### YOUR OBJECTIVE
Filter the lines below, keeping each one that holds "leaf".

=======

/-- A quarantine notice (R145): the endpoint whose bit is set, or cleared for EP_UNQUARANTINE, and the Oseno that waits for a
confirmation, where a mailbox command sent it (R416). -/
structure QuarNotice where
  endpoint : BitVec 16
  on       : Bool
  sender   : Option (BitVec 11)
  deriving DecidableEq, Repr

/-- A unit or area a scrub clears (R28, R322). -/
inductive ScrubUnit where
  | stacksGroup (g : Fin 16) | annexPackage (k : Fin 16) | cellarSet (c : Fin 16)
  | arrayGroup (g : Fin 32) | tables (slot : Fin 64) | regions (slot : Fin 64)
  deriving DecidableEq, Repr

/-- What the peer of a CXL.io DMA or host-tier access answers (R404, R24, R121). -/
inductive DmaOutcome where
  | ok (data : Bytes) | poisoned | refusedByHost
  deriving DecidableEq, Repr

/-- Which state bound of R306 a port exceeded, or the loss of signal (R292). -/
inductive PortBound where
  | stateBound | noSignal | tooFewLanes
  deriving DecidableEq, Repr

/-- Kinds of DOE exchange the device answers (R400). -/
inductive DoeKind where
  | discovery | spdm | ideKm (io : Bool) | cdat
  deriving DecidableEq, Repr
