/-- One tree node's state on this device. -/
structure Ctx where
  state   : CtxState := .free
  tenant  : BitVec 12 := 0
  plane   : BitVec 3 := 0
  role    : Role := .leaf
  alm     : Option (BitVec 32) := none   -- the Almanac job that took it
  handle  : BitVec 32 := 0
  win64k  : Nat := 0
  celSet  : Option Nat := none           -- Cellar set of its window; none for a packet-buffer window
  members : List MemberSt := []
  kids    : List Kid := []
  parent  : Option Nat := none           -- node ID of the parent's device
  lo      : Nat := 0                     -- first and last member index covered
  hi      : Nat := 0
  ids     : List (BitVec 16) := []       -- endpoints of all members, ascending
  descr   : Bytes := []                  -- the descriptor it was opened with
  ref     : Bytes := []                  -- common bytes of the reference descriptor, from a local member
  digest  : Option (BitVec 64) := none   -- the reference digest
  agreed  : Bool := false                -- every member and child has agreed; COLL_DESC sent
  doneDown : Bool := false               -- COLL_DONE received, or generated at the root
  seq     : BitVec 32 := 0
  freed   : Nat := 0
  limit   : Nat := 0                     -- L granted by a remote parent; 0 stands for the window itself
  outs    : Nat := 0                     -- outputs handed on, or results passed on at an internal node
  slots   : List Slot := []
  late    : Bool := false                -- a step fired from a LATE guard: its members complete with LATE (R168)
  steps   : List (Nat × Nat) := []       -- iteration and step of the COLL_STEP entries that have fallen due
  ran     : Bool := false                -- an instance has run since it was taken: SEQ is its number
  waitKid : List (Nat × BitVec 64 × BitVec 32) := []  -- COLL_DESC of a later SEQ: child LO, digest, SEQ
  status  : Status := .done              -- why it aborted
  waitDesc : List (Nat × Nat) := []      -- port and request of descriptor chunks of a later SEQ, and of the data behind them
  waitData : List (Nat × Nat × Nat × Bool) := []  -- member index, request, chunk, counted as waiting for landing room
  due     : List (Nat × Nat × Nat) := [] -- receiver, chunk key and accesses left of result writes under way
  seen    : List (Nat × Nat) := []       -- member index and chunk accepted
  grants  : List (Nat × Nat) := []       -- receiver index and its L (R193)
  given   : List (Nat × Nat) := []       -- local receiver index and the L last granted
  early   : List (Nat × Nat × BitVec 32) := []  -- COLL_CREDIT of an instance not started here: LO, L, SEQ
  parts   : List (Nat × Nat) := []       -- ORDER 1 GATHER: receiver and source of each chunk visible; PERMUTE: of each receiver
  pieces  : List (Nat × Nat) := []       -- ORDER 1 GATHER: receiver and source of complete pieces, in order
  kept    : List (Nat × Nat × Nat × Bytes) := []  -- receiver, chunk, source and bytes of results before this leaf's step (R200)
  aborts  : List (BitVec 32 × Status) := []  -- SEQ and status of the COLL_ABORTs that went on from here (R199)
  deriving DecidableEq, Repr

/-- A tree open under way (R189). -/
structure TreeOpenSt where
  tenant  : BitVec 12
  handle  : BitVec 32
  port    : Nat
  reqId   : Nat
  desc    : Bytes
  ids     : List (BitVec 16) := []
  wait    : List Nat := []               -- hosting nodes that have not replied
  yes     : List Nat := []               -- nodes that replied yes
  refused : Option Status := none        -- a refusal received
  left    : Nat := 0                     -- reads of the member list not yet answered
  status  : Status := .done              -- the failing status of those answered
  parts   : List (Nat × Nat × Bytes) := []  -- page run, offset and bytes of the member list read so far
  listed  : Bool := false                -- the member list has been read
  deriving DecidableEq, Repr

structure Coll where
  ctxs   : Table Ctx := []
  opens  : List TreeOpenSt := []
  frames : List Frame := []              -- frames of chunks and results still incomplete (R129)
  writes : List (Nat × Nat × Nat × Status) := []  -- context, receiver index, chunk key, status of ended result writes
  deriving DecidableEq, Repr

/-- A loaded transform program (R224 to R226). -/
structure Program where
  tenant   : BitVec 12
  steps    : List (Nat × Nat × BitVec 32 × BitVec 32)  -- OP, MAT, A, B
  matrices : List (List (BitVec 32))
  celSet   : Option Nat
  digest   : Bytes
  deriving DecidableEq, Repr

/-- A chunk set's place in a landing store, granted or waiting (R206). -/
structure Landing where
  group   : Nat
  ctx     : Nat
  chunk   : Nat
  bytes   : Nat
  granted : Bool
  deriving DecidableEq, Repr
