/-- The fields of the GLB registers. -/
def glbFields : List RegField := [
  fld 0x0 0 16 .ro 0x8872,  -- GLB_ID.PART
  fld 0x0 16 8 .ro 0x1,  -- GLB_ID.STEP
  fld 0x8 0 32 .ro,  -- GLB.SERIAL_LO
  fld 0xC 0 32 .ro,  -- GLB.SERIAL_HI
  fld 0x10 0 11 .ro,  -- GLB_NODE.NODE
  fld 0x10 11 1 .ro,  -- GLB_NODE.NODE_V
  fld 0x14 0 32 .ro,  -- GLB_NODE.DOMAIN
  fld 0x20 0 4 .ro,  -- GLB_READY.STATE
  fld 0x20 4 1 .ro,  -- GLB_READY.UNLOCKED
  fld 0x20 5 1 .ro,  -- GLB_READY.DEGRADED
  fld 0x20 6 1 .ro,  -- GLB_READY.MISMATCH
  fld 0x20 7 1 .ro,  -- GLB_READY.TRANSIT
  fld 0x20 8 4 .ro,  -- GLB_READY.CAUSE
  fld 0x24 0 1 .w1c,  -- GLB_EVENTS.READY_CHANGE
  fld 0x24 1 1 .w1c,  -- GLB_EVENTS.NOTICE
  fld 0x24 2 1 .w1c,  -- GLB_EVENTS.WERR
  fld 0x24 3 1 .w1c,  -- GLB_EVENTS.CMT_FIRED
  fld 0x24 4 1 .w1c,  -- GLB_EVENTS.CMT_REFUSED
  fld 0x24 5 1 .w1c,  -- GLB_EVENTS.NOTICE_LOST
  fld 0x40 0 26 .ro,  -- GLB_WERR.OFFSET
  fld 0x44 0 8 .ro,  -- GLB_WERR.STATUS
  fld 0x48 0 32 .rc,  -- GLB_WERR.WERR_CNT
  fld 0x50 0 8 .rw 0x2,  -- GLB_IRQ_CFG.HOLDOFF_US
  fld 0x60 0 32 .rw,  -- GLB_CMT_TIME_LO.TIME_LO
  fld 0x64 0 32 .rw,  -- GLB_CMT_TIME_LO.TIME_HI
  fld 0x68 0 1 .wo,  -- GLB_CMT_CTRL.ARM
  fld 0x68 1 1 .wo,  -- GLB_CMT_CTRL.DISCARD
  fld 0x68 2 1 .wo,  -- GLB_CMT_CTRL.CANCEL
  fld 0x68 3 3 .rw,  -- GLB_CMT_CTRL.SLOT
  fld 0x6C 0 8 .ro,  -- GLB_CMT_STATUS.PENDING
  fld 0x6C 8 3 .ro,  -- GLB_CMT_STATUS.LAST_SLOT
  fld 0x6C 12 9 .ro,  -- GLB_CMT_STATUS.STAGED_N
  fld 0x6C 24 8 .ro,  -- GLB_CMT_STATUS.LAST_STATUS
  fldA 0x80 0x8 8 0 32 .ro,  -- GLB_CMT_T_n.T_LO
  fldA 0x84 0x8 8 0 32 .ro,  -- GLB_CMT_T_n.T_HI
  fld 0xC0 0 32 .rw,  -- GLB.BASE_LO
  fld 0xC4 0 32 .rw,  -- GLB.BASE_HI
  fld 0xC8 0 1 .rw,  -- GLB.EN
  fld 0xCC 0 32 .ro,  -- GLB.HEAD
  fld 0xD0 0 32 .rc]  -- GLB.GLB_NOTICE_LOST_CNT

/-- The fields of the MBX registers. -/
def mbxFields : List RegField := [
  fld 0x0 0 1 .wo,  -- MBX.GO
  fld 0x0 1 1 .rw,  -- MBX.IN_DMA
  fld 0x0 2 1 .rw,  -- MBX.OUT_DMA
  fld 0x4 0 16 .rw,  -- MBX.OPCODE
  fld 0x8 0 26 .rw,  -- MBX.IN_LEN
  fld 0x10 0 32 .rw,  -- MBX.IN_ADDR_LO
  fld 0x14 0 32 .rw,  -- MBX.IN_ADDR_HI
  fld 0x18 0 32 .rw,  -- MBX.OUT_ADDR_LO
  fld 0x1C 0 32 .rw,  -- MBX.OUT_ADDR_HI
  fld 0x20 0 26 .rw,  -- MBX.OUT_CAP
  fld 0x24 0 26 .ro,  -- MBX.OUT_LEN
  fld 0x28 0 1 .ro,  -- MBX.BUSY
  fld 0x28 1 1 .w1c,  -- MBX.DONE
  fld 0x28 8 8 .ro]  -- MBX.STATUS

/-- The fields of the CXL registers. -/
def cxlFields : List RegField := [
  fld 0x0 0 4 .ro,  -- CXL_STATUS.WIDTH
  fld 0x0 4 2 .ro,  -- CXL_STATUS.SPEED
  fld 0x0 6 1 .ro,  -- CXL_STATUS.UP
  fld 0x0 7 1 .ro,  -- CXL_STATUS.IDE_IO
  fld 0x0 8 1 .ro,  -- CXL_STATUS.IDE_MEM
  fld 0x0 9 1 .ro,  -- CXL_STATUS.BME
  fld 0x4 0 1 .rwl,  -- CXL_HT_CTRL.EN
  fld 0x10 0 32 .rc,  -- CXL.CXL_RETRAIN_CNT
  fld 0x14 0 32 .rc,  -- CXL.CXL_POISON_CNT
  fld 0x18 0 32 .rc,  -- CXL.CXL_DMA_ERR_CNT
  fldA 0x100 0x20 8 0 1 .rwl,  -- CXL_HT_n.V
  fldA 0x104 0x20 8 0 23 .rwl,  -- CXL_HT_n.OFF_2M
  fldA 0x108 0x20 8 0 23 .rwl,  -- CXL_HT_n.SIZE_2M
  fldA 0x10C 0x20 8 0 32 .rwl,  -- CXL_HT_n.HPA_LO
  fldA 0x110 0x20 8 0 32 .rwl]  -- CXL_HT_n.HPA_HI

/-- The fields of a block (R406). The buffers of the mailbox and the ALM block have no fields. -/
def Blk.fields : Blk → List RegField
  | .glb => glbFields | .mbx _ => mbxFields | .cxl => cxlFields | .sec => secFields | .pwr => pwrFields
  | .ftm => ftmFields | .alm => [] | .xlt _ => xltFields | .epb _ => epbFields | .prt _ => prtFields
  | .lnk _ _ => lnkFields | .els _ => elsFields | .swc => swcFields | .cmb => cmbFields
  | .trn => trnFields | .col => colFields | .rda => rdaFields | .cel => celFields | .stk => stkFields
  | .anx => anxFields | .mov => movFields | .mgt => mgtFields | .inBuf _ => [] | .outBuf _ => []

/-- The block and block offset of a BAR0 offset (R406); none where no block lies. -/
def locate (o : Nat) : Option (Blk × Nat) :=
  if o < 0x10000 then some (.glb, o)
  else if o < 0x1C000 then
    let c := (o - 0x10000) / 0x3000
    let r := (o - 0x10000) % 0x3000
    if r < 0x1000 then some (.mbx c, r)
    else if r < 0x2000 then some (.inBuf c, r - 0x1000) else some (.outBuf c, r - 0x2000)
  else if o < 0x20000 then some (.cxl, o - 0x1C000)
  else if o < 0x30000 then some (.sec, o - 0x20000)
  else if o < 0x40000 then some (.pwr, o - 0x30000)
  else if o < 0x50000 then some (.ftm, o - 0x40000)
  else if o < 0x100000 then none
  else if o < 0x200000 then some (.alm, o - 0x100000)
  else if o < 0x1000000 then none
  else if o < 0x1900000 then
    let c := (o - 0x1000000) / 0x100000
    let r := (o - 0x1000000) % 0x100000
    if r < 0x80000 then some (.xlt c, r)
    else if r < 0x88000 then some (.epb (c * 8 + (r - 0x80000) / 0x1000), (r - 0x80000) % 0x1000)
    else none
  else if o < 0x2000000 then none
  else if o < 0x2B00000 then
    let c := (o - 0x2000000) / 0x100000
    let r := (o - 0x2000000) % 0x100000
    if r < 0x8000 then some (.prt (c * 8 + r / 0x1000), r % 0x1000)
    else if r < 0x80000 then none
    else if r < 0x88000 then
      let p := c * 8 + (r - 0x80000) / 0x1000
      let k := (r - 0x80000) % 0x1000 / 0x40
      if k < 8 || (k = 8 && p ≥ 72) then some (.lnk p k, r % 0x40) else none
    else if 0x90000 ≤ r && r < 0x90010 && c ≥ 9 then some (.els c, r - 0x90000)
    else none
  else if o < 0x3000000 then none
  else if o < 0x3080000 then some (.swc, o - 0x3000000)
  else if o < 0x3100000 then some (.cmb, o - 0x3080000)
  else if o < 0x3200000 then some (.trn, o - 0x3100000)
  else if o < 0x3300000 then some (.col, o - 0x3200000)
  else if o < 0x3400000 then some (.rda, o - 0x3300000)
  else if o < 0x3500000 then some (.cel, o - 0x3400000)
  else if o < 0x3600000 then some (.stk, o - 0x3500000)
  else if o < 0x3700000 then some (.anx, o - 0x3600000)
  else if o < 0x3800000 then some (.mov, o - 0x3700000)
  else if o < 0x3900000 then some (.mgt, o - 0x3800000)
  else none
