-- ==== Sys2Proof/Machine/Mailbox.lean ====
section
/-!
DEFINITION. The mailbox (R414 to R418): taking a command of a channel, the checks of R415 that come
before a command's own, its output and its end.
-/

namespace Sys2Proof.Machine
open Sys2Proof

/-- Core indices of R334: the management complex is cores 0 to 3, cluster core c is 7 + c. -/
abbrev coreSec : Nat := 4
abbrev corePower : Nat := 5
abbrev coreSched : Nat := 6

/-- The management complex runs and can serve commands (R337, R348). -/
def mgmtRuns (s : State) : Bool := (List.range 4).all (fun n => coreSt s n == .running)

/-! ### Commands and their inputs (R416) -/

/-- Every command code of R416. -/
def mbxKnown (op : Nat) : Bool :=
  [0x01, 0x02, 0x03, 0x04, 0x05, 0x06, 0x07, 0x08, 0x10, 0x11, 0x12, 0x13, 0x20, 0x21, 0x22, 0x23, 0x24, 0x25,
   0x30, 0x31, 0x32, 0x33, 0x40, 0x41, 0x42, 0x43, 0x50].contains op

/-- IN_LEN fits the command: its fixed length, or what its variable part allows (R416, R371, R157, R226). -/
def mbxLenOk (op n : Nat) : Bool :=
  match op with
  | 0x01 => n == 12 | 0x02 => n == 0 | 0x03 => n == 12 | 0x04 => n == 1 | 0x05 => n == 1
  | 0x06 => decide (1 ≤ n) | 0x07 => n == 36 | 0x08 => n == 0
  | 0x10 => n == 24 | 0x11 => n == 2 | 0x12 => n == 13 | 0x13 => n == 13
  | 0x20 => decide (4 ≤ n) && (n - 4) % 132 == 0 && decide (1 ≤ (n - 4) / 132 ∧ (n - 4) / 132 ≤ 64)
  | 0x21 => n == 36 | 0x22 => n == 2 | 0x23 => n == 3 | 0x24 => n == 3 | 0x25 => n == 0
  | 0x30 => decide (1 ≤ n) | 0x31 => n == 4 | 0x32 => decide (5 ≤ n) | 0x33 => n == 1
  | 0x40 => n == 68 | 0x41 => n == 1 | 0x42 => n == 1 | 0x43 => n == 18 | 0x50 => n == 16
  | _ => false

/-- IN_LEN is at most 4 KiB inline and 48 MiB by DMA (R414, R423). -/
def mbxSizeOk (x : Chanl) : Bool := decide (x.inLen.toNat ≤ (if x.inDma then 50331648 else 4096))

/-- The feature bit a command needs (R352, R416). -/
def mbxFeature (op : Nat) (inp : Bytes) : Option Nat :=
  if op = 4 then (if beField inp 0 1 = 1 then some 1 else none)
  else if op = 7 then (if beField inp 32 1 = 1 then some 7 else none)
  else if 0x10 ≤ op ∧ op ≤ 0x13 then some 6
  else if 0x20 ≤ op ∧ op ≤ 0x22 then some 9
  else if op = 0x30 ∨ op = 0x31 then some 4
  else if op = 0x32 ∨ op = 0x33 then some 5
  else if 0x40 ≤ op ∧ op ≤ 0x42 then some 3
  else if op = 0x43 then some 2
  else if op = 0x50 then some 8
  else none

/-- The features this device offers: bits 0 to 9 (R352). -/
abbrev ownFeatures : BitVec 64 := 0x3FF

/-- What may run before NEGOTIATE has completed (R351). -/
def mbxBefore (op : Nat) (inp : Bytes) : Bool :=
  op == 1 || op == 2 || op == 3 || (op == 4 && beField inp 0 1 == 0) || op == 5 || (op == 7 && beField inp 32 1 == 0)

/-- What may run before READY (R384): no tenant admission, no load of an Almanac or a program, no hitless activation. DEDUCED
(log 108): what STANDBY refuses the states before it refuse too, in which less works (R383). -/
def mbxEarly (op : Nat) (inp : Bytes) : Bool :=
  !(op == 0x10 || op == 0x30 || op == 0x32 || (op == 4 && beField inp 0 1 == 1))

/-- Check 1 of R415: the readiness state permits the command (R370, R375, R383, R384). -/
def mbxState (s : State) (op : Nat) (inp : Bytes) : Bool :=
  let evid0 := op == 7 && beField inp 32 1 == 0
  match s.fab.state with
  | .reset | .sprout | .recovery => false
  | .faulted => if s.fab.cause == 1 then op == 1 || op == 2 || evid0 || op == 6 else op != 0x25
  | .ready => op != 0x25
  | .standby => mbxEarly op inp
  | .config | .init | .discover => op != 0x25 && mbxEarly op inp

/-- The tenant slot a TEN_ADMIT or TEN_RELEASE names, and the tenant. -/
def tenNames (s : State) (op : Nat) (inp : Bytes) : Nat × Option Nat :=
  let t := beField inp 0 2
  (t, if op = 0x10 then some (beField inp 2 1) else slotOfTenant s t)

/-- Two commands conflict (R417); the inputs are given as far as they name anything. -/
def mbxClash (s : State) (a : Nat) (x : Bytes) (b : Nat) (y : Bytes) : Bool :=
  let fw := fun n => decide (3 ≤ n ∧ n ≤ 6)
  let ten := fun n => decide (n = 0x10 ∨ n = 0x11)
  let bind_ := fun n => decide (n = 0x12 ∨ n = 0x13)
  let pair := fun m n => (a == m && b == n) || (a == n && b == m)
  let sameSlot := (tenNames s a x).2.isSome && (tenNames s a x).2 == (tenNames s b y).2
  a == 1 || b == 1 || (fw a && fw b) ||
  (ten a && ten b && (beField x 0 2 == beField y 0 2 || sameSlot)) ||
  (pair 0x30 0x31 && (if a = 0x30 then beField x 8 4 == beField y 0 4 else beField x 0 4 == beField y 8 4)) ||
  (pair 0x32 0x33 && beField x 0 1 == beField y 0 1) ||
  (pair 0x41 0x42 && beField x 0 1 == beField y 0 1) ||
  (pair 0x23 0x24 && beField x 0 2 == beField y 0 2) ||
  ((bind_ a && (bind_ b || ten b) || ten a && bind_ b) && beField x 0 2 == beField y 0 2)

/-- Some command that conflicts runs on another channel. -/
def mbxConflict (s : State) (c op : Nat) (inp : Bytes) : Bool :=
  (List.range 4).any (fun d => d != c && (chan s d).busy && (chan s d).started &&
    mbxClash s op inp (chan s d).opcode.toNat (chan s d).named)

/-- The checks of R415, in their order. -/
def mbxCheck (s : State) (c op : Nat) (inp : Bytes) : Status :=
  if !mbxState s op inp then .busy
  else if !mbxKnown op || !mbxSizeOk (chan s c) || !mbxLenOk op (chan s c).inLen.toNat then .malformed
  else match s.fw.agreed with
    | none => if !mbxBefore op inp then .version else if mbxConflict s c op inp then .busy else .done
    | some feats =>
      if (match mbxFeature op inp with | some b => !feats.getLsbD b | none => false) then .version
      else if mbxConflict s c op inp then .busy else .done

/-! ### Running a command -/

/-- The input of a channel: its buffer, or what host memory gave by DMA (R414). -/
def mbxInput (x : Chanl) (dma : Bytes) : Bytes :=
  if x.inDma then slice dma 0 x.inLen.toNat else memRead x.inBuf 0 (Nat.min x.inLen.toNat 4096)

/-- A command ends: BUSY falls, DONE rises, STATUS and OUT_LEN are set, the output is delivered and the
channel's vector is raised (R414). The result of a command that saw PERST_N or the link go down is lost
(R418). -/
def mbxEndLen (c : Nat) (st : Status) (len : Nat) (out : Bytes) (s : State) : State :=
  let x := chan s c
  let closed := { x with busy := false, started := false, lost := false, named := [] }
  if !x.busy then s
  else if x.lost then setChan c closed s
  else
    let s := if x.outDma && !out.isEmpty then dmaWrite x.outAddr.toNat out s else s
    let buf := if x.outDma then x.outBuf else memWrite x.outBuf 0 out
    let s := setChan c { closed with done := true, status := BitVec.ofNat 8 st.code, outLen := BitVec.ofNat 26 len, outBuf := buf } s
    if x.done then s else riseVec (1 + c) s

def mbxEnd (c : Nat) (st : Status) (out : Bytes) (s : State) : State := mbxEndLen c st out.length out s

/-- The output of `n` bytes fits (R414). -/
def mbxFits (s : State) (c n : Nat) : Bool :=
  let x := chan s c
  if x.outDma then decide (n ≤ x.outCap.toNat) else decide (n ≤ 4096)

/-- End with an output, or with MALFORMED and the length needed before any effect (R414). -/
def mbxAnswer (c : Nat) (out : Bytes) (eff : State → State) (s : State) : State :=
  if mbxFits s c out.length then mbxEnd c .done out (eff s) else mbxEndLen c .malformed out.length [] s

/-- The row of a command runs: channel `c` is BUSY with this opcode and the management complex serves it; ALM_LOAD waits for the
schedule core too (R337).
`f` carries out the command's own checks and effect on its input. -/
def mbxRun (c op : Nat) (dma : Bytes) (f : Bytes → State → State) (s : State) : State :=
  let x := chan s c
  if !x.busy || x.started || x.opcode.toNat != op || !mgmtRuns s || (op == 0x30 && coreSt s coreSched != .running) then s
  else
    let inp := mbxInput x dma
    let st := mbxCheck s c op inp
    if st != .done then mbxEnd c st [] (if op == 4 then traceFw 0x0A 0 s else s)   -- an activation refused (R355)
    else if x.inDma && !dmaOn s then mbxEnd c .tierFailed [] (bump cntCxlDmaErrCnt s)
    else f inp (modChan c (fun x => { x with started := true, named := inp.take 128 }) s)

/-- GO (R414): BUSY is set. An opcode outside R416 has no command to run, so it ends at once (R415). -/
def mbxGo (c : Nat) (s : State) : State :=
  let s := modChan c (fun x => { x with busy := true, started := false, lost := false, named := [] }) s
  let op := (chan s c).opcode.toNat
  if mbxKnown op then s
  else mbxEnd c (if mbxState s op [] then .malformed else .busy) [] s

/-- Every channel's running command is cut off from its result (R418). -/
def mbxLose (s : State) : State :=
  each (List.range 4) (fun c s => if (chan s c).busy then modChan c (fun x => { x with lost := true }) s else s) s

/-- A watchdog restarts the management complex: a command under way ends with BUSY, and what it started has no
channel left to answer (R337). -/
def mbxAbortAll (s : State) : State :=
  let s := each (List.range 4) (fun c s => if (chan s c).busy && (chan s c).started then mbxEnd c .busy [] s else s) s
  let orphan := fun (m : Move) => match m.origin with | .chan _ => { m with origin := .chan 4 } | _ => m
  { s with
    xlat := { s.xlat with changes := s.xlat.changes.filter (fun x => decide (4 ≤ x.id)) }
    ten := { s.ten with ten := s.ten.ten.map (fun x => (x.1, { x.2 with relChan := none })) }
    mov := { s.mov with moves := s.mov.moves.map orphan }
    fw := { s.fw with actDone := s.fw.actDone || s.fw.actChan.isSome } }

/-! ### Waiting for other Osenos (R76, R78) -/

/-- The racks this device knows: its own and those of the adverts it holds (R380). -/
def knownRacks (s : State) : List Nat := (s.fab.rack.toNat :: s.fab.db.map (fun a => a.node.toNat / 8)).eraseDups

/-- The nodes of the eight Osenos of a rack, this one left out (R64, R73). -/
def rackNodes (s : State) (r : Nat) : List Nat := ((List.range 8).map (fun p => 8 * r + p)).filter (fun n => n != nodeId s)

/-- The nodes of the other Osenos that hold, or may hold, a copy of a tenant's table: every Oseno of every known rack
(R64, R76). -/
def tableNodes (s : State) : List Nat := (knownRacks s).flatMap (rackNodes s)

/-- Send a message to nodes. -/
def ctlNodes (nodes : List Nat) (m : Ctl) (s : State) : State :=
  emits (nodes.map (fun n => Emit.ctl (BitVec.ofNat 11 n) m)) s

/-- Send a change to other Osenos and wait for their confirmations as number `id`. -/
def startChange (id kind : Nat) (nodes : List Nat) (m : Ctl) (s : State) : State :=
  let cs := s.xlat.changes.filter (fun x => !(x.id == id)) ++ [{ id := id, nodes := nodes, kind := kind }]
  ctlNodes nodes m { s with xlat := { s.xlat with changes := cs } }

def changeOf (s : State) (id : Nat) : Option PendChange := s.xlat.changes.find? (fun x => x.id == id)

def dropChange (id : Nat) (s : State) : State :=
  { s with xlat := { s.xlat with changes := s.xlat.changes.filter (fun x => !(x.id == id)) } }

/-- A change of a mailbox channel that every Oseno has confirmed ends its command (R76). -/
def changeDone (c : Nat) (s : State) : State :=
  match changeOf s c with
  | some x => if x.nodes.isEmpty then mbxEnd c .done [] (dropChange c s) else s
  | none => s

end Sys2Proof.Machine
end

=======

### RESPONSE FOR THIS EXERCISE
  role    : Role := .leaf
  kept    : List (Nat × Nat × Nat × Bytes) := []  -- receiver, chunk, source and bytes of results before this leaf's step (R200)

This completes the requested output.